(Collected data)
|---|
-- ==== Sys2Proof/Decode.lean ====
section
/-!
DEFINITION. Reading a command from a word, and from the units of a maintenance frame. No row of spec/opcode_table.json has any
bits ("fields": [], no "fixed"), so no word of the table spells a command (log 10). R185 gives the maintenance commands their
codes and operand units: `commandOfUnits` reads them and `commandUnits` writes them.
-/
namespace Sys2Proof

/-- The command a word spells by the table's bits: none, since the table gives no row bits. -/
def decodeTableWord (_nbits _w : Nat) : Option Instr := none

/-! ### Maintenance frames (R170, R185) -/

/-- The first n entries of a LOAD_REMAP, three units each, where they have all arrived. -/
def remapOperands : Nat → List Unit16 → Option (List RemapOperand)
  | 0, _ => some []
  | n + 1, b :: i :: x :: rest => (remapOperands n rest).map (⟨b, i, x⟩ :: ·)
  | _ + 1, _ => none

/-- A command of one operand unit. -/
def withUnit (f : Unit16 → Instr) (us : List Unit16) : Option Instr := us.head?.map f

/-- A command of one operand value of 32 bits, high unit first. -/
def withValue (f : BitVec 32 → Instr) : List Unit16 → Option Instr
  | hi :: lo :: _ => some (f (hi ++ lo))
  | _ => none

/-- LOAD_REMAP: an entry count above 8 completes it at once; else three units for each entry follow. -/
def remapOfUnits : List Unit16 → Option Instr
  | n :: rest => if 8 < n.toNat then some (.loadRemap n []) else (remapOperands n.toNat rest).map (.loadRemap n)
  | [] => none

/-- The command that a code and the units after it stand for, once its last operand unit has arrived; units after that are
ignored (R170). -/
def commandOfCode (code : Unit16) (us : List Unit16) : Option Instr :=
  match code.toNat with
  | 0x01 => some .getStatus
  | 0x02 => withUnit .selectRegion us
  | 0x03 => withUnit .regionField us
  | 0x04 => withUnit .readRegion us
  | 0x05 =>
    match us with
    | sel :: rest => withValue (.setParam sel) rest
    | [] => none
  | 0x06 => withUnit .readParam us
  | 0x07 => remapOfUnits us
  | 0x08 => some .readRemap
  | 0x09 => some .start
  | 0x0A => some .reinit
  | 0x0B => some .hold
  | 0x0C => some .release
  | 0x0D => some .popFault
  | 0x0E => some .peekFault
  | 0x0F => some .readCounters
  | 0x10 => some .clearCounters
  | 0x11 => withUnit .setAlarmMask us
  | 0x12 => withUnit .ackAlarm us
  | 0x13 => some .enableVital
  | 0x14 => some .requestRollback
  | 0x15 => withUnit .retireBlock us
  | 0x16 => withValue .readWordRequest us
  | 0x17 => some .readWordCollection
  | 0x18 => some .readEngine
  | _ => some (.unknownCommand code)

/-- The command the units received in a frame stand for; none while it is incomplete. -/
def commandOfUnits : List Unit16 → Option Instr
  | [] => none
  | code :: us => commandOfCode code us

/-- The units of a maintenance command, its code first; none for an event that is no maintenance command. -/
def commandUnits : Instr → Option (List Unit16)
  | .unknownCommand code => some [code]
  | .getStatus => some [0x01]
  | .selectRegion entry => some [0x02, entry]
  | .regionField value => some [0x03, value]
  | .readRegion entry => some [0x04, entry]
  | .setParam selector value => some (0x05 :: selector :: units32 value)
  | .readParam selector => some [0x06, selector]
  | .loadRemap count entries => some (0x07 :: count :: entries.flatMap fun e => [e.block, e.spare, e.state])
  | .readRemap => some [0x08]
  | .start => some [0x09]
  | .reinit => some [0x0A]
  | .hold => some [0x0B]
  | .release => some [0x0C]
  | .popFault => some [0x0D]
  | .peekFault => some [0x0E]
  | .readCounters => some [0x0F]
  | .clearCounters => some [0x10]
  | .setAlarmMask members => some [0x11, members]
  | .ackAlarm members => some [0x12, members]
  | .enableVital => some [0x13]
  | .requestRollback => some [0x14]
  | .retireBlock block => some [0x15, block]
  | .readWordRequest word => some (0x16 :: units32 word)
  | .readWordCollection => some [0x17]
  | .readEngine => some [0x18]
  | _ => none

end Sys2Proof
end

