-- ==== Sys2Proof/Machine/Flags.lean ====
section
/-!
DEFINITION. Everything the part answers or drives from its state without changing it: the output lines, the conditions
blocks report to each other, block sets, address formation, and which slot of the operation table ranks highest.
-/
namespace Sys2Proof.Machine

/-! ### Block sets -/

/-- Adds a block to a set. -/
def BlockSet.add (b : Nat) : BlockSet → BlockSet
  | [] => [b]
  | x :: t => if b < x then b :: x :: t else if b = x then x :: t else x :: BlockSet.add b t

/-- Removes a block from a set. -/
def BlockSet.remove (b : Nat) (xs : BlockSet) : BlockSet := xs.filter (· ≠ b)

/-- Adds every block of a list. -/
def BlockSet.addAll (bs : List Nat) (xs : BlockSet) : BlockSet := bs.foldl (fun acc b => BlockSet.add b acc) xs

/-- The blocks of a set that are authorised blocks of an entry. -/
def BlockSet.ofRegion (t : Table) (r : Region) (xs : BlockSet) : BlockSet :=
  match t.get r with
  | some d => xs.filter d.authorised
  | none => []

/-- The blocks of a set outside an entry's authorised blocks. -/
def BlockSet.outside (t : Table) (r : Region) (xs : BlockSet) : BlockSet :=
  match t.get r with
  | some d => xs.filter fun b => !d.authorised b
  | none => xs

/-! ### Output lines and memory fitted -/

/-- HRESET is asserted in CONFIG and INIT, and while the part is held in reset (R175, R181). -/
def State.hreset (s : State) : Bool := s.inReset || s.mli.control == .config || s.mli.control == .init

/-- The members both pending and enabled. -/
def AlarmSet.inter (a b : AlarmSet) : AlarmSet :=
  ⟨a.faultQueued && b.faultQueued, a.queueFull && b.queueFull, a.vitalDown && b.vitalDown, a.linkChange && b.linkChange,
    a.retired && b.retired, a.startDone && b.startDone⟩

/-- The members of `a` that `b` does not name. -/
def AlarmSet.minus (a b : AlarmSet) : AlarmSet :=
  ⟨a.faultQueued && !b.faultQueued, a.queueFull && !b.queueFull, a.vitalDown && !b.vitalDown,
    a.linkChange && !b.linkChange, a.retired && !b.retired, a.startDone && !b.startDone⟩

/-- ALM is asserted while at least one member is both pending and enabled (R165). -/
def State.alm (s : State) : Bool := AlarmSet.inter s.fau.pending s.fau.mask != AlarmSet.none

/-- The VEN output (R166). -/
def State.ven (s : State) : Bool := s.fau.ven

/-- The number of words fitted, MEMSIZE. -/
def State.memWords (s : State) : Nat := s.mli.params.words

/-! ### Conditions reported between blocks -/

/-- A checkpoint pass is in flight while any region is COPYING (R96). -/
def State.copyPassInFlight (s : State) : Bool := allRegions.any fun r => s.ckc.ckState.get r == .copying

/-- A restore pass is in flight while any region is RESTORING (R96). -/
def State.restorePassInFlight (s : State) : Bool := allRegions.any fun r => s.ckc.ckState.get r == .restoring

/-- A pass of either kind is in flight (R96). -/
def State.passInFlight (s : State) : Bool := s.copyPassInFlight || s.restorePassInFlight

/-- The marker held in DRAINING whose local kind may be fixed: no pass is in flight (R124, R125). -/
def State.fixable (s : State) : Option HeldMarker :=
  if s.cau.marker = .draining ∧ s.cau.localMark.isNone ∧ s.passInFlight = false then s.cau.held else none

/-- The fixing of the local kind issues the verdict in the same step: in SINGLE mode, and in PAIRED mode with the twin link DOWN or a
MARK in the slot (R125). -/
def State.fixingDecides (s : State) : Bool :=
  match s.mli.params.twinMode with
  | .single => true
  | .paired => !s.twl.linkUp || s.cau.slot.isSome

/-- A verdict is at hand: the local kind is to be fixed at once (R124), and the fixing issues the verdict. -/
def State.verdictAtHand (s : State) : Bool := s.fixable.isSome && s.fixingDecides

/-- A retire copy of block b is in flight (R67). -/
def State.retiring (s : State) (b : Nat) : Bool :=
  match s.txe.retire with
  | some o => decide (o.block = b)
  | none => false

/-- A clear placed by an installation in HOLD is in flight (R38, R172). -/
def State.holdClearInFlight (s : State) : Bool :=
  match s.txe.clear with
  | some o => !o.atStart
  | none => false

/-- Scrub is suspended (R143). -/
def State.scrubSuspended (s : State) : Bool :=
  s.mli.control == .init || s.mli.control == .hold || s.cau.marker != .opened

/-- REGION_FIELD is answered BUSY in HOLD: a pass, retire copy or clear in flight, or an access not ended (R28, R57). -/
def State.installBusy (s : State) : Bool :=
  s.passInFlight || s.txe.retire.isSome || s.txe.clear.isSome || s.hbi.access.isSome

/-- The current access is at the port, or the verdict word is to be written: the processor side asks for the port (R61). -/
def State.procAsking (s : State) : Bool :=
  (match s.hbi.access with
    | some a => a.phase == .atPort
    | none => false) || s.cau.verdictDue

/-- The grant the processor side takes: LOCKED for the read half of a LOCKED sequence, else PROCESSOR (R65). -/
def State.procGrant (s : State) : Grant :=
  match s.hbi.access with
  | some a => if a.phase == .atPort && a.op.kind == .locked then .locked else .processor
  | none => .processor

/-- A write to block b has passed the retire hold check and has not been performed, a held marker write included (R44,
R136, R152). -/
def State.writePassed (s : State) (b : Nat) : Bool :=
  match s.hbi.access with
  | some a => a.op.kind.writes && decide (a.record.block = b) &&
      (a.phase == .atPort || a.phase == .lockedOpen || a.phase == .heldMarker)
  | none => false

/-! ### Addresses (R60) -/

/-- The physical block of a logical block: the spare of the LIVE remap entry that names it, or the block itself. -/
def State.physBlock (s : State) (b : Nat) : Nat :=
  match s.sru.remap.find? fun e => e.live && decide (e.block = b) with
  | some e => s.mli.params.spareBase + e.spare
  | none => b

/-- The physical word address of a logical word. -/
def State.physWord (s : State) (w : Nat) : Nat :=
  s.physBlock (w / Config.blockWords) * Config.blockWords + w % Config.blockWords

/-- The physical word address of a word of a spare block, named directly (R60, R74). -/
def State.spareWord (s : State) (spare offset : Nat) : Nat :=
  (s.mli.params.spareBase + spare) * Config.blockWords + offset

/-- The signature terms of a logical word now (R3). -/
def State.terms (s : State) (w : Nat) : Terms := sigTerms s.rgd.table w

/-- The check report of the pair a logical word holds now, in the epoch in force (R7, R8, R9). -/
def State.check (s : State) (withRepair : Bool) (w : Nat) (t : Terms) : CheckReport :=
  checkPair withRepair w t s.cau.epoch (readPlaneP s.planeP (s.physWord w)) (readPlaneQ s.planeQ (s.physWord w))

/-- The shadow block of a block of an entry (R70); the block itself where the entry has no shadow. -/
def State.shadowBlock (s : State) (r : Region) (b : Nat) : Nat :=
  ((s.rgd.table.get r).bind (·.shadowOf b)).getD b

/-- The working block of a shadow block of an entry. -/
def State.workingBlock (s : State) (r : Region) (b : Nat) : Nat :=
  match s.rgd.table.get r with
  | some d => d.workingOf b
  | none => b

/-! ### The operation table (R67, R68) -/

/-- The highest-ranked occupied slot. -/
def Txe.highest (x : Txe) : Option EngineKind :=
  if x.clear.isSome then some .clear
  else if x.priority.isSome then some .priorityBlock
  else if x.readWord.isSome then some .readWord
  else if x.restorePass.isSome then some .restorePass
  else if x.checkpointPass.isSome then some .checkpointPass
  else if x.retire.isSome then some .retire
  else if x.scrub.isSome then some .scrubBurst
  else none

/-- The set a move works off: S for a copy, R for a restore. -/
def Ckc.setOf (c : Ckc) : Move → BlockSet
  | .copy => c.pass
  | .restore => c.restore

/-- The state a region is in while a move's pass works on it. -/
def Move.inFlight : Move → CkState
  | .copy => .copying
  | .restore => .restoring

/-- The pass slot of a move. -/
def Txe.passSlot (x : Txe) : Move → Option PassOp
  | .copy => x.checkpointPass
  | .restore => x.restorePass

/-- The pass kind of a move. -/
def Move.passKind : Move → EngineKind
  | .copy => .checkpointPass
  | .restore => .restorePass

/-- The block a PRIORITY_BLOCK of this move names (R88, R105). -/
def Txe.priorityBlockOf (x : Txe) (m : Move) : Option Nat :=
  match x.priority with
  | some o => if o.move = m then some o.block else none
  | none => none

/-- The first block of a set in a direction's order. -/
def firstInOrder (dir : Direction) (xs : BlockSet) : Option Nat :=
  match dir with
  | .up => xs.head?
  | .down => xs.getLast?

/-- The block the Checkpoint Controller names next to a pass: the lowest-numbered entry in flight, its blocks of the set in
direction order, passing over the block of a PRIORITY_BLOCK of the same move (R88, R105). -/
def State.nextPassBlock (s : State) (m : Move) : Option PassPos :=
  allRegions.findSome? fun r =>
    match s.rgd.table.get r with
    | some d =>
      if s.ckc.ckState.get r = m.inFlight then
        (firstInOrder d.dir (((s.ckc.setOf m).filter d.authorised).filter
          fun b => decide (s.txe.priorityBlockOf m ≠ some b))).map fun b => ⟨r, b, 0⟩
      else none
    | none => none

/-- The place of the block move in hand: the active PRIORITY_BLOCK of that move, or the active pass (R70 to R72). -/
def State.movePos (s : State) (m : Move) : Option PassPos :=
  match s.txe.active with
  | some .priorityBlock =>
    match s.txe.priority with
    | some o => if o.move = m then some ⟨o.region, o.block, o.offset⟩ else none
    | none => none
  | some .checkpointPass => if m = .copy then s.txe.checkpointPass.bind (·.pos) else none
  | some .restorePass => if m = .restore then s.txe.restorePass.bind (·.pos) else none
  | _ => none

/-- The block in hand of a clear, in direction order (R78, R79). -/
def ClearRange.block (c : ClearRange) (done : Nat) : Nat :=
  match c.dir with
  | .up => c.lo + done
  | .down => c.lo + c.count - 1 - done

end Sys2Proof.Machine
end

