-- ==== Sys2Proof/Machine/Dispatch.lean ====
section
/-! DEFINITION. The meaning of every command: one arm per constructor of `Instr`, in the order of spec/opcode_table.json. -/
namespace Sys2Proof.Machine

-- A command acts on everything but the queue of waiting commands.
def exec (i : Instr) (s : State) : Host.Outcome State Fault Refusal :=
  match i with
  | .powerOn => Sys2Proof.Machine.execPowerOn s
  | .systemResetAssert => Sys2Proof.Machine.execSystemResetAssert s
  | .internalResetEnd => Sys2Proof.Machine.execInternalResetEnd s
  | .accessPresented c => Sys2Proof.Machine.execAccessPresented c s
  | .takeAccess => Sys2Proof.Machine.execTakeAccess s
  | .presentedAccessWithdrawn => Sys2Proof.Machine.execPresentedAccessWithdrawn s
  | .accessWithdrawn => Sys2Proof.Machine.execAccessWithdrawn s
  | .lockedWriteHalfPresented c => Sys2Proof.Machine.execLockedWriteHalfPresented c s
  | .lockNegated o => Sys2Proof.Machine.execLockNegated o s
  | .procReadGroup => Sys2Proof.Machine.execProcReadGroup s
  | .procPlainWriteGroup => Sys2Proof.Machine.execProcPlainWriteGroup s
  | .procAgreedWriteGroup => Sys2Proof.Machine.execProcAgreedWriteGroup s
  | .procByteWriteGroup => Sys2Proof.Machine.execProcByteWriteGroup s
  | .lockedReadHalfGroup => Sys2Proof.Machine.execLockedReadHalfGroup s
  | .lockedWriteHalfGroup => Sys2Proof.Machine.execLockedWriteHalfGroup s
  | .copyWordRead => Sys2Proof.Machine.execCopyWordRead s
  | .copyWordWrite => Sys2Proof.Machine.execCopyWordWrite s
  | .restoreWordRead => Sys2Proof.Machine.execRestoreWordRead s
  | .restoreWordWrite => Sys2Proof.Machine.execRestoreWordWrite s
  | .retireWordRead => Sys2Proof.Machine.execRetireWordRead s
  | .retireWordWrite => Sys2Proof.Machine.execRetireWordWrite s
  | .clearWrite => Sys2Proof.Machine.execClearWrite s
  | .scrubWordCheck => Sys2Proof.Machine.execScrubWordCheck s
  | .diagnosticRead => Sys2Proof.Machine.execDiagnosticRead s
  | .retireTake => Sys2Proof.Machine.execRetireTake s
  | .scrubTimerExpiry => Sys2Proof.Machine.execScrubTimerExpiry s
  | .fixLocalKind => Sys2Proof.Machine.execFixLocalKind s
  | .verdictWordWrite => Sys2Proof.Machine.execVerdictWordWrite s
  | .agreementTimerExpiry => Sys2Proof.Machine.execAgreementTimerExpiry s
  | .cycleDeadlineExpiry => Sys2Proof.Machine.execCycleDeadlineExpiry s
  | .twinFrameReceived us => Sys2Proof.Machine.execTwinFrameReceived us s
  | .twinLineIdleTimeout => Sys2Proof.Machine.execTwinLineIdleTimeout s
  | .linkTimerExpiry => Sys2Proof.Machine.execLinkTimerExpiry s
  | .idleFrameTimerExpiry => Sys2Proof.Machine.execIdleFrameTimerExpiry s
  | .transmitFrameEnd => Sys2Proof.Machine.execTransmitFrameEnd s
  | .chipSelectAssert => Sys2Proof.Machine.execChipSelectAssert s
  | .chipSelectNegate => Sys2Proof.Machine.execChipSelectNegate s
  | .unknownCommand code => Sys2Proof.Machine.execUnknownCommand code s
  | .getStatus => Sys2Proof.Machine.execGetStatus s
  | .selectRegion e => Sys2Proof.Machine.execSelectRegion e s
  | .regionField v => Sys2Proof.Machine.execRegionField v s
  | .readRegion e => Sys2Proof.Machine.execReadRegion e s
  | .setParam sel v => Sys2Proof.Machine.execSetParam sel v s
  | .readParam sel => Sys2Proof.Machine.execReadParam sel s
  | .loadRemap n es => Sys2Proof.Machine.execLoadRemap n es s
  | .readRemap => Sys2Proof.Machine.execReadRemap s
  | .start => Sys2Proof.Machine.execStart s
  | .reinit => Sys2Proof.Machine.execReinit s
  | .hold => Sys2Proof.Machine.execHold s
  | .release => Sys2Proof.Machine.execRelease s
  | .popFault => Sys2Proof.Machine.execPopFault s
  | .peekFault => Sys2Proof.Machine.execPeekFault s
  | .readCounters => Sys2Proof.Machine.execReadCounters s
  | .clearCounters => Sys2Proof.Machine.execClearCounters s
  | .setAlarmMask m => Sys2Proof.Machine.execSetAlarmMask m s
  | .ackAlarm m => Sys2Proof.Machine.execAckAlarm m s
  | .enableVital => Sys2Proof.Machine.execEnableVital s
  | .requestRollback => Sys2Proof.Machine.execRequestRollback s
  | .retireBlock b => Sys2Proof.Machine.execRetireBlock b s
  | .readWordRequest w => Sys2Proof.Machine.execReadWordRequest w s
  | .readWordCollection => Sys2Proof.Machine.execReadWordCollection s
  | .readEngine => Sys2Proof.Machine.execReadEngine s

end Sys2Proof.Machine
end

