-- ==== Sys2Proof/Machine/Step.lean ====
section
/-!
DEFINITION. One step of the part: the command at the front of the queue is carried out on the state with the queue's rest.
With no command waiting the part idles (log 4).
-/
namespace Sys2Proof.Machine

/-- One step. -/
def step (s : State) : Host.Outcome State Fault Refusal :=
  match s.pending with
  | [] => .next s
  | c :: rest => exec c { s with pending := rest }

/-- The state with the command a word spells put at the front of the queue; unchanged where the word spells none (log 10). -/
def State.withFetchWord (s : State) (nbits w : Nat) : State :=
  match decodeTableWord nbits w with
  | some c => { s with pending := c :: s.pending }
  | none => s

end Sys2Proof.Machine
end

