/-- R117, R24: E advances by one at a verdict, and C with it only when the verdict is COMMITTED, which alone closes the load
period; otherwise only REINIT and reset change them: to 0, NONE and open. -/
def Obligations.EpochCountsVerdicts : Prop :=
  ∀ (c : Instr) (s t : State), exec c s = .next t →
    (t.cau.epoch = s.cau.epoch ∧ t.cau.cycle = s.cau.cycle ∧ t.cau.lastVerdict = s.cau.lastVerdict ∧
      t.rgd.loadOpen = s.rgd.loadOpen) ∨
    ((c = .fixLocalKind ∨ c = .agreementTimerExpiry ∨ c = .twinLineIdleTimeout ∨ ∃ us, c = .twinFrameReceived us) ∧
      t.cau.epoch = s.cau.epoch + 1 ∧ t.cau.lastVerdict ≠ .none ∧
      t.cau.cycle = (if t.cau.lastVerdict = .committed then s.cau.cycle + 1 else s.cau.cycle) ∧
      t.rgd.loadOpen = (if t.cau.lastVerdict = .committed then false else s.rgd.loadOpen)) ∨
    ((c = .reinit ∨ c = .powerOn ∨ c = .systemResetAssert ∨ c = .internalResetEnd) ∧
      t.cau.epoch = 0 ∧ t.cau.cycle = 0 ∧ t.cau.lastVerdict = .none ∧ t.rgd.loadOpen = true)

/-- R181: while the part is held in reset every command but the end of the internal reset leaves it as it is. -/
def Obligations.HeldInReset : Prop :=
  ∀ (c : Instr) (p q : Memory) (n : Nat) (rest : List Instr), c ≠ .internalResetEnd →
    exec c (State.powerOnValue true p q n rest) = .next (State.powerOnValue true p q n rest)

/-! ### Power-on and reset (R181) -/

/-- POWER_ON, SYSTEM_RESET_ASSERT and INTERNAL_RESET_END (R181, R1, R66): every block at its power-on value, HRESET asserted, VEN low
and ALM negated while the reset lasts, and CONFIG entered when it ends. Memory is kept, but for a group in hand: that is cut
short before its first write, after its last, or between the two repairs of a scrub word check. That the blocks have their
power-on values while the reset still lasts is the model's choice (log 17), as are the burst limit of an idle port (log 18) and
the count of resets that met a group (log 35). -/
def Obligations.PowerAndResetCommands : Prop :=
  ∀ s : State,
    (∀ c : Instr, c = .powerOn ∨ c = .systemResetAssert →
      ∃ p q n, exec c s = .next (State.powerOnValue true p q n s.pending) ∧
        (s.mpt.grant = .none → p = s.planeP ∧ q = s.planeQ ∧ n = s.cuts) ∧
        (p = s.planeP ∧ q = s.planeQ ∨
          (∃ g u, isGroup g = true ∧ exec g s = .next u ∧ p = u.planeP ∧ q = u.planeQ) ∨
          ∃ k w u, s.engineOn .scrubBurst ∧ s.sru.cursor = some k ∧ w = k.block * 128 + k.offset ∧
            u = s.repair w (s.terms w) (s.check true w (s.terms w)) ∧ p = u.planeP ∧ q = u.planeQ)) ∧
    (s.inReset = true →
      exec .internalResetEnd s = .next (State.powerOnValue false s.planeP s.planeQ s.cuts s.pending)) ∧
    (∀ (r : Bool) (p q : Memory) (n : Nat) (l : List Instr),
      (State.powerOnValue r p q n l).hreset = true ∧ (State.powerOnValue r p q n l).ven = false ∧
      (State.powerOnValue r p q n l).alm = false ∧ (∀ i, (State.powerOnValue r p q n l).transmitLine i = true))

/-- The values of R181 and the rules it gathers, in the state after reset. -/
def Obligations.ResetValues : Prop :=
  State.reset.inReset = false ∧ State.reset.mli.control = .config ∧ State.reset.mli.frame = .idle ∧
  State.reset.mli.params =
    { exponent := 16, spareBase := 0, spareCount := 0, marker := 0, twinMode := .single, burst := 8, scrubInterval := 0
      agreementTimeout := 50, deadline := 0 } ∧
  State.reset.mli.readResult = .none ∧
  (∀ r, State.reset.rgd.table.get r = none) ∧ State.reset.rgd.pointer = 0 ∧ State.reset.rgd.phase = 0 ∧
  State.reset.rgd.loadOpen = true ∧ State.reset.rgd.layoutTag = 0 ∧
  State.reset.hbi.access = none ∧ State.reset.hbi.presented = none ∧ State.reset.cdu.latch = none ∧
  State.reset.mpt.grant = .none ∧ State.reset.mpt.count = 0 ∧ State.reset.txe.active = none ∧
  State.reset.txe.highest = none ∧ State.reset.txe.fifo = [] ∧ State.reset.txe.fifoMode = .empty ∧
  State.reset.ckc.dirty = [] ∧ State.reset.ckc.pass = [] ∧ State.reset.ckc.restore = [] ∧
  (∀ r, State.reset.ckc.ckState.get r = .none) ∧
  State.reset.cau.cycle = 0 ∧ State.reset.cau.epoch = 0 ∧ State.reset.cau.lastVerdict = .none ∧
  State.reset.cau.digest = 0 ∧ State.reset.cau.taint = TaintSet.empty ∧ State.reset.cau.carry = TaintSet.empty ∧
  State.reset.cau.marker = .opened ∧ State.reset.cau.slot = none ∧ State.reset.cau.agreementTimer = none ∧
  State.reset.cau.deadlineTimer = none ∧ State.reset.twl.linkUp = false ∧ State.reset.twl.sending = none ∧
  State.reset.twl.waiting = none ∧ State.reset.twl.idleTimer = true ∧ State.reset.sru.cursor = none ∧
  State.reset.sru.scrubTimer = none ∧ State.reset.sru.history = [] ∧ State.reset.sru.retireQueue = [] ∧
  State.reset.sru.remap = [] ∧ State.reset.fau.queue = [] ∧ (∀ i, State.reset.fau.counters.get i = 0) ∧
  State.reset.fau.pending = AlarmSet.none ∧ State.reset.fau.mask = AlarmSet.all ∧ State.reset.fau.ven = false ∧
  State.reset.fau.latch = false ∧ State.reset.fau.epochFlag = false ∧ State.reset.fau.qualified = false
|---|
### [Action item]
Please write out, exactly as they appear above, only the lines in the stretch from the line with "def State.procGrant (s" through the line with "(R7, R8, R9). -/".

### [Answer below]
def State.procGrant (s : State) : Grant :=
  match s.hbi.access with
  | some a => if a.phase == .atPort && a.op.kind == .locked then .locked else .processor
  | none => .processor

/-- A write to block b has passed the retire hold check and has not been performed, a held marker write included (R44,
R136, R152). -/
def State.writePassed (s : State) (b : Nat) : Bool :=
  match s.hbi.access with
  | some a => a.op.kind.writes && decide (a.record.block = b) &&
      (a.phase == .atPort || a.phase == .lockedOpen || a.phase == .heldMarker)
  | none => false

/-! ### Addresses (R60) -/

/-- The physical block of a logical block: the spare of the LIVE remap entry that names it, or the block itself. -/
def State.physBlock (s : State) (b : Nat) : Nat :=
  match s.sru.remap.find? fun e => e.live && decide (e.block = b) with
  | some e => s.mli.params.spareBase + e.spare
  | none => b

/-- The physical word address of a logical word. -/
def State.physWord (s : State) (w : Nat) : Nat :=
  s.physBlock (w / Config.blockWords) * Config.blockWords + w % Config.blockWords

/-- The physical word address of a word of a spare block, named directly (R60, R74). -/
def State.spareWord (s : State) (spare offset : Nat) : Nat :=
  (s.mli.params.spareBase + spare) * Config.blockWords + offset

/-- The signature terms of a logical word now (R3). -/
def State.terms (s : State) (w : Nat) : Terms := sigTerms s.rgd.table w

/-- The check report of the pair a logical word holds now, in the epoch in force (R7, R8, R9). -/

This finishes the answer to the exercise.